2. Implicit Visualization (Implicit Techniques / Containment & Position)

  • Features: Instead of lines, use Containment (nesting), overlap or relative position to express the parent-child relationship.
  • Typical chart:
  • Icicle Plots: Like hanging icicles, the vertical position and size are used to show depth, and the horizontal position is to show brotherhood.
  • Rectangular Treemaps (Treemaps) —— Key Content
  • Principle: Use nested rectangles. The parent rectangle contains the child rectangle, and the sum of the areas of all child nodes is equal to the parent node.
  • Advantages: 100% space utilization. Very suitable for displaying the attribute values of leaf nodes (such as file size, GDP), especially for finding extreme values /Outliers.
  • Disadvantages: Not suitable for displaying topology or hierarchical depth.
  • Layout Algorithm: The lecture compared Slice-and-Dice (easy to produce slender bars, difficult to compare) and Squarified (squared, easier to compare sizes).
  • Voronoi Treemaps: Replace rectangles with more natural cell shapes, which have good visual effects but complex algorithms.

3. Polar Layouts

  • Problem Solution: The traditional tree diagram has smaller space as you go down. The polar coordinate layout (circle) has a longer perimeter toward the outside, so it can accommodate more leaf nodes.
  • Typical Chart: Sunburst Chart. Essentially, roll the icicle image into a circle, or use a radial layout filling method.
  • Compound Networks:
  • GrouseFlocks: A hybrid view that combines connections (showing the network structure) and inclusions (showing the clustering hierarchy).

Comparison Table

Task / AttributeBest Idiom (According to Transcript)Why? / Constraint
Correlation (2 vars)ScatterplotMost accurate (position channel).
Correlation (Many vars)Scatterplot Matrix (SPLOM)Shows all pairwise.
Correlation (Specific Pair)Parallel Coordinates (PCP)ONLY IF axes are adjacent.
Distribution (1 var)Histogram / Density PlotAVOID Dynamite Plots.
Sparse NetworkNode-Link DiagramIntuitive for path following.
Dense NetworkAdjacency MatrixNo occlusion; shows cliques.
Path TracingNode-Link DiagramHard in Matrices.
Tree Leaves (Size)TreemapSpace-filling.
Tree Structure (Deep)Sunburst (Polar)More space on periphery.

Summary: What do you need to pay attention to?

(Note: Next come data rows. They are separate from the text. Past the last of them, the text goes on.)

/-- Backup state as R411 leaves it when retention is lost; else DIVERGED only is cleared. -/
def State.judgeRetention (s : State) (lost : Bool) : State :=
  if !lost then s.setTime (fun t => { t with diverged := false })
  else
    let s1 := s.setTime (fun t => { t with
      osf := true, untrusted := true, cal := {}, sub := 0, calWrap := false, setErr := false, diverged := false, hold := none
      trim := t.trimMram, trimAcc := 0 })
    let s2 := s1.setPwr (fun p => { p with resetCount := 0, rstcntInvalid := true, retTrip := false })
    { s2 with bill := { s2.bill with tampFirst := [], tampLast := [], tampCount := [0, 0, 0] } }

/-- The value of a stored object is lost at every main reset: its change is volatile (R19). -/
def isVolatile (num : Nat) : Bool := match findRow num with | some o => o.eff == .volatile | none => false

/-- A value acted on in place of the stored one stays so over a main reset where its group has no consistent set (R19, R58); every other one is in force with the release. -/
def standInStays (p : Nat × Bytes) : Bool :=
  match findRow (p.1 / 2 ^ 64) with | some o => o.group != 0xFF | none => false

/-- Committed sets are in force at a release (R54); a set that is inconsistent in OCB personality is not (R58). -/
def State.settleAll (s : State) : State :=
  (List.range 0x27).foldl (fun (t : State) (g : Nat) =>
    if (s.group g).st = .mismatch ∨ (s.pwr.ocb = true ∧ s.changes g ≠ [] ∧ s.groupOk g = false) then t else (t.storeCommitted g).dropStandIns g) s

/-- What a release changes in the groups whose blocks act on a switch beyond the values themselves (R140, R248, R258, R329, R341):
the values acted on before. -/
def State.resetChanges (s : State) : List (Nat × Tbl Bytes) :=
  ((List.range 0x0C).map (· + 1) ++ [0x1E, 0x1F, 0x23]).filterMap (fun (g : Nat) =>
    if (s.group g).st = GroupSt.mismatch ∨ (s.pwr.ocb = true ∧ s.changes g ≠ [] ∧ s.groupOk g = false) then none
    else some (g, (s.storeCommitted g).changes g))

/-- The dictionary at a release (R51, R52, R54, R413): committed sets are in force, pending values, sessions and commands in
progress are gone, a requested restore of defaults is made, and every group is IDLE. -/
def State.restartDict (s : State) : State :=
  let s1 := s.settleAll
  let d := s1.dict
  let kept := if d.restore then d.vals.filter (fun p => decide (0xA00000 ≤ p.1 / 2 ^ 64) && decide (p.1 / 2 ^ 64 ≤ 0xBFFFFF)) else d.vals
  { s1 with dict := { d with
      vals := kept.filter (fun p => !isVolatile (p.1 / 2 ^ 64))
      pend := [], committed := [], sessions := [], wrong := [], locked := [], cmd := [], available := false, restore := false
      shadow := if d.restore then [] else d.shadow.filter standInStays
      tables := if d.restore then [] else d.tables
      groups := [] } }

/-- In OCB personality a group whose stored set the block does not act on is again found inconsistent (R58). -/
def State.reopenMismatch (s : State) : State :=
  if !s.pwr.ocb then s
  else (List.range 0x27).foldl (fun (t : State) (g : Nat) =>
    if (t.changes g).all t.versionAhead then t
    else t.setGroup g (fun (x : Group) => { x with st := .mismatch, mismatchSince := s.time.net })) s

/-- The personality (R444). -/
def State.personality (s : State) (ocbLow : Bool) : Bool :=
  if s.trust.persLock = 1 ∨ s.trust.persLock = 3 then false
  else if s.trust.persLock = 2 then true
  else if s.cfgN 0x100800 = 1 then false
  else if s.cfgN 0x100800 = 2 then true
  else ocbLow

/-- Length of the open outage in s, -1 where its start cannot be stamped (R411, R423). -/
def State.outageSecs (s : State) : Int :=
  if !s.pwr.outageOpen then 0
  else if s.pwr.retentionLost then -1
  else match s.outageStart with
    | none => -1
    | some c => (s.time.cal.secs : Int) - c.secs

/-- Profile, personality, flags, counter and stages at a release (R29, R30, R414, R416, R423, R424, R444). Where more context
memory raises the recorded capacity, the recorded profile becomes Head-end with it (log entry 64). -/
def State.restartPower (s : State) (x : StartUp) (cause : U8) (lost : Bool) : State :=
  let head := decide (2 ≤ x.ctxGib)
  let n0 := if x.crcOk then s.pwr.resetCount else 0
  let s1 := s.setPwr (fun p => { p with
    headEnd := head, ctxGib := x.ctxGib, strapOcb := x.ocbLow, strapPos := x.pos.val, ocb := s.personality x.ocbLow
    cause := cause, retTrip := false
    resetCount := if n0 = 0xFFFFFF then n0 else n0 + 1
    rstcntInvalid := p.rstcntInvalid || !x.crcOk
    powerShort := cause == 1 && !p.seqDone, warningSeen := p.pfw, eventsDiscarded := false, retentionLost := lost
    osfAtStart := s.time.osf
    pfw := false, seqDone := false, railsLost := false, inReset := false, nextCause := none, atPeriod := none
    islands := [.running, .running, .running, .held, .held, .held, .held, .held, .held, .held]
    stage := 2, phase := 1, timeline := [some 0, none, none, none, none, none], quiet := true, acceptReady := false
    blockTimes := [], blockResets := List.replicate 10 0, crossings := [] })
  let s2 := s1.setPwr (fun p => { p with
    ctxFault := (p.recHeadEnd == some true && !head) || (head && p.recCapacity == 1048575 && decide (x.ctxGib < 4))
    recHeadEnd := p.recHeadEnd.map (fun h => h || (head && decide (p.recCapacity < s1.capacityMeters)))
    recCapacity := if p.recHeadEnd.isSome then max p.recCapacity s1.capacityMeters else p.recCapacity })
  s2.setPwr (fun p => { p with outageLen := s2.outageSecs })

/-- Time at a release (R75, R77, R86, R92, R107): network time from the legal calendar, everything else afresh. A negative
shift in progress, HOLD, goes on (log entry 64). -/
def State.restartTime (s : State) : State :=
  let t0 := s.time
  let net : Int := (t0.calNs : Int) + (epoch2000 : Int) * 1000000000 + s.cfgI 2 0x31100E * 1000000000 - s.cfgI 2 0x31100F * 60000000000
  let s1 := s.setTime (fun _ =>
    { mono := t0.mono, net := net.toNat, period := 1000000000 / max (s.cfgN 0x310005) 1, snap := t0.snap
      cycle := (t0.snap.map (·.num)).getD 0
      cal := t0.cal, sub := t0.sub, osf := t0.osf, calWrap := t0.calWrap, setErr := t0.setErr, diverged := t0.diverged
      hold := t0.hold, lockout := t0.lockout, untrusted := t0.untrusted, oscStopped := t0.oscStopped, temp := t0.temp
      trim := t0.trim, trimMram := t0.trimMram, trimAcc := t0.trimAcc })
  (s1.setTime (fun t => { t with dst := s1.dstNow })).setPwr (fun p => { p with release := s1.time.net, releasedAt := s1.time.mono })

/-- A summary at a release (R391, R392): its bucket is full and the next occurrence has no interval. -/
def EvSummary.restarted (x : EvSummary) : EvSummary := { x with missing := 0, prevSec := none }

/-- The recorder at a release (R393, R396): what a failed CRC discards, the flush of what is left, and one more power cycle
after cause 1, which leaves nothing of the SRAM. The log goes on at the number its control part in MRAM gives (R397), so the
numbers of discarded entries are taken again. -/
def State.restartEvents (s : State) (x : StartUp) (cause : U8) : State :=
  let e := s.ev
  let cold := cause == 1
  let bufLost := (cold || !x.bufferOk) && e.buf != []
  let sumsLost := (cold || !x.sumsOk) && e.sums != e.sumsMram
  let e1 : EvState := { e with
    buf := if bufLost then [] else e.buf
    sums := (if sumsLost then e.sumsMram else e.sums).map (fun p => (p.1, p.2.restarted))
    nextNum := if bufLost then e.nextNum - BitVec.ofNat 32 e.buf.length else e.nextNum
    discarded := if bufLost then (match x.count with | some n => BitVec.ofNat 32 n | none => 0xFFFFFFFF) else 0
    powerCycles := if cold && e.powerCycles != 0xFFFFFF then e.powerCycles + 1 else e.powerCycles
    restart := true, writeThrough := false, flushes := 0 }
  ({ s with ev := e1.copyOut } : State).setPwr (fun p => { p with eventsDiscarded := bufLost || sumsLost })

/-- What a release reports (R30, R111, R112, R131, R293, R411, R412). -/
def State.reportRelease (s : State) (lost : Bool) : State :=
  let s1 := s.raise 0x041 s.pwr.cause.toNat
  let s2 := if lost then (s1.raise 0x043 0).tamperRecord 1 3 else s1
  let s3 := if s2.pwr.ctxFault then s2.raise 0x003 s2.pwr.ctxGib else s2
  let f := s3.trust.lcFuse
  let s4 := if f = 0 ∨ f = 1 ∨ f = 3 ∨ f = 7 then s3 else s3.raise 0x200 0
  let s5 := if s4.trust.persLock = 3 then s4.raise 0x200 4 else s4
  let s6 := if svnGap s5.trust.tfwSvn then s5.raise 0x200 (svnField 1) else s5
  let s7 := if svnGap s6.trust.afwSvn then s6.raise 0x200 (svnField 2) else s6
  if svnGap s7.trust.ucodeSvn then s7.raise 0x200 (svnField 3) else s7

/-- The Cistern at a release (R113, R117, R121, R337): keys of sealed slots from their copies, the others gone with their GEN
kept, roots and storage keys derived anew; the destructions that RETIRED requires (R115), and an unfinished sweep, made
whole. -/
def State.restartTrust (s : State) : State :=
  let old := s.trust.slots.map (fun (p : Nat × KeySlot) => (p.1, ({ attr := BitVec.ofNat 32 (p.2.gen * 64), key := [] } : KeySlot)))
  let slots := s.trust.sealedCopies.foldl (fun (t : Tbl KeySlot) p => tblPut t p.1 p.2) old
  let s1 : State := { s with trust := { s.trust with
      slots := slots, meterSlot := [], lru := [], attNonce := none, statement := [], sweep := none } }
  let s2 := s1.deriveRoots.storageKeys
  let l := if s2.trust.lc = .retired then s2.lifeDestroy .retired else (0, s2)
  let done := ((s.trust.sweep.map (·.zeroized)).getD 0) + l.1
  if s.trust.sweep.isNone ∧ l.1 = 0 then l.2
  else
    let d := l.2.sweepOrphans
    d.2.raise 0x202 ((done + d.1 : Nat) : Int)

/-- Scheduler, ports, links and acceptance at a release (R153, R164, R190, R215, R435). -/
def State.restartWork (s : State) (x : StartUp) : State :=
  let torn := (s.acc.journal.filter (fun e => x.torn.contains e.seq)).length
  let s1 : State := { s with
    cas := { nextId := s.cas.nextId, credit := s.cfgN 0x902002 }
    field := { s.field with
      ports := s.field.ports.map (fun (p : Nat × FieldPort) =>
        (p.1, ({ duty := p.2.duty, rekey := p.2.rekey, keyIndex := p.2.keyIndex, groupKey := p.2.groupKey } : FieldPort)))
      partners := s.field.partners.map (fun (p : Nat × Partner) =>
        (p.1, { p.2 with queue := [], flight := none, unacked := 0, hintDue := false, assignDue := false, noPath := 0
                         inHome := false, homeSf := none, draining := false }))
      links := [], mac := [], joinDue := [], joinPaths := [], acked := [], skipTo := 0 }
    late := []
    link :=
      { dlv := { gap := s.link.dlv.discard.gap }, nextTag := s.link.nextTag, prpSeq := s.link.prpSeq
        fn1 := s.cfgB 0x804001, service := s.cfgN 0xB00001 != 2 }
    acc := { s.acc with
      journal := s.acc.journal.filter (fun e => !x.torn.contains e.seq)
      ctx := [], cache := [], cnt := List.replicate 12 0, deciding := [], fwd := [], ext := [], align := [], inputs := []
      replayed := 0, closed := false, highRaised := false, stuckRaised := false, torn := torn } }
  if torn = 0 then s1 else s1.raise 0x0C4 torn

  • Select charts based on data density:
  • The network is sparse? Use Node-Link (suitable for topology tasks).
  • Is the network as dense as a hair ball (number of connections > 4 times the number of nodes)? Use Adjacency Matrix (good for overviews and searches).
  • 2 Select charts based on mission objectives:
  • Depends on the path (how to get from A to E)? Use Node-Link.
  • Want to look at clustering (who is with whom) or estimate node degree? Use Matrix.
  • Do you want to look at the macro flow? Use Edge Bundling.
  • 3 Tree map choice:
  • If your tree is very deep and the leaf nodes have not only levels but also numerical sizes (such as hard disk file occupancy), Treemap is the best choice.
  • If there are too many leaf nodes and the outer layer is too crowded, consider using Sunburst.
  • 4 Resource recommendation: treevis.net is a library that specializes in collecting tree data visualization, which is very useful when you want to find inspiration.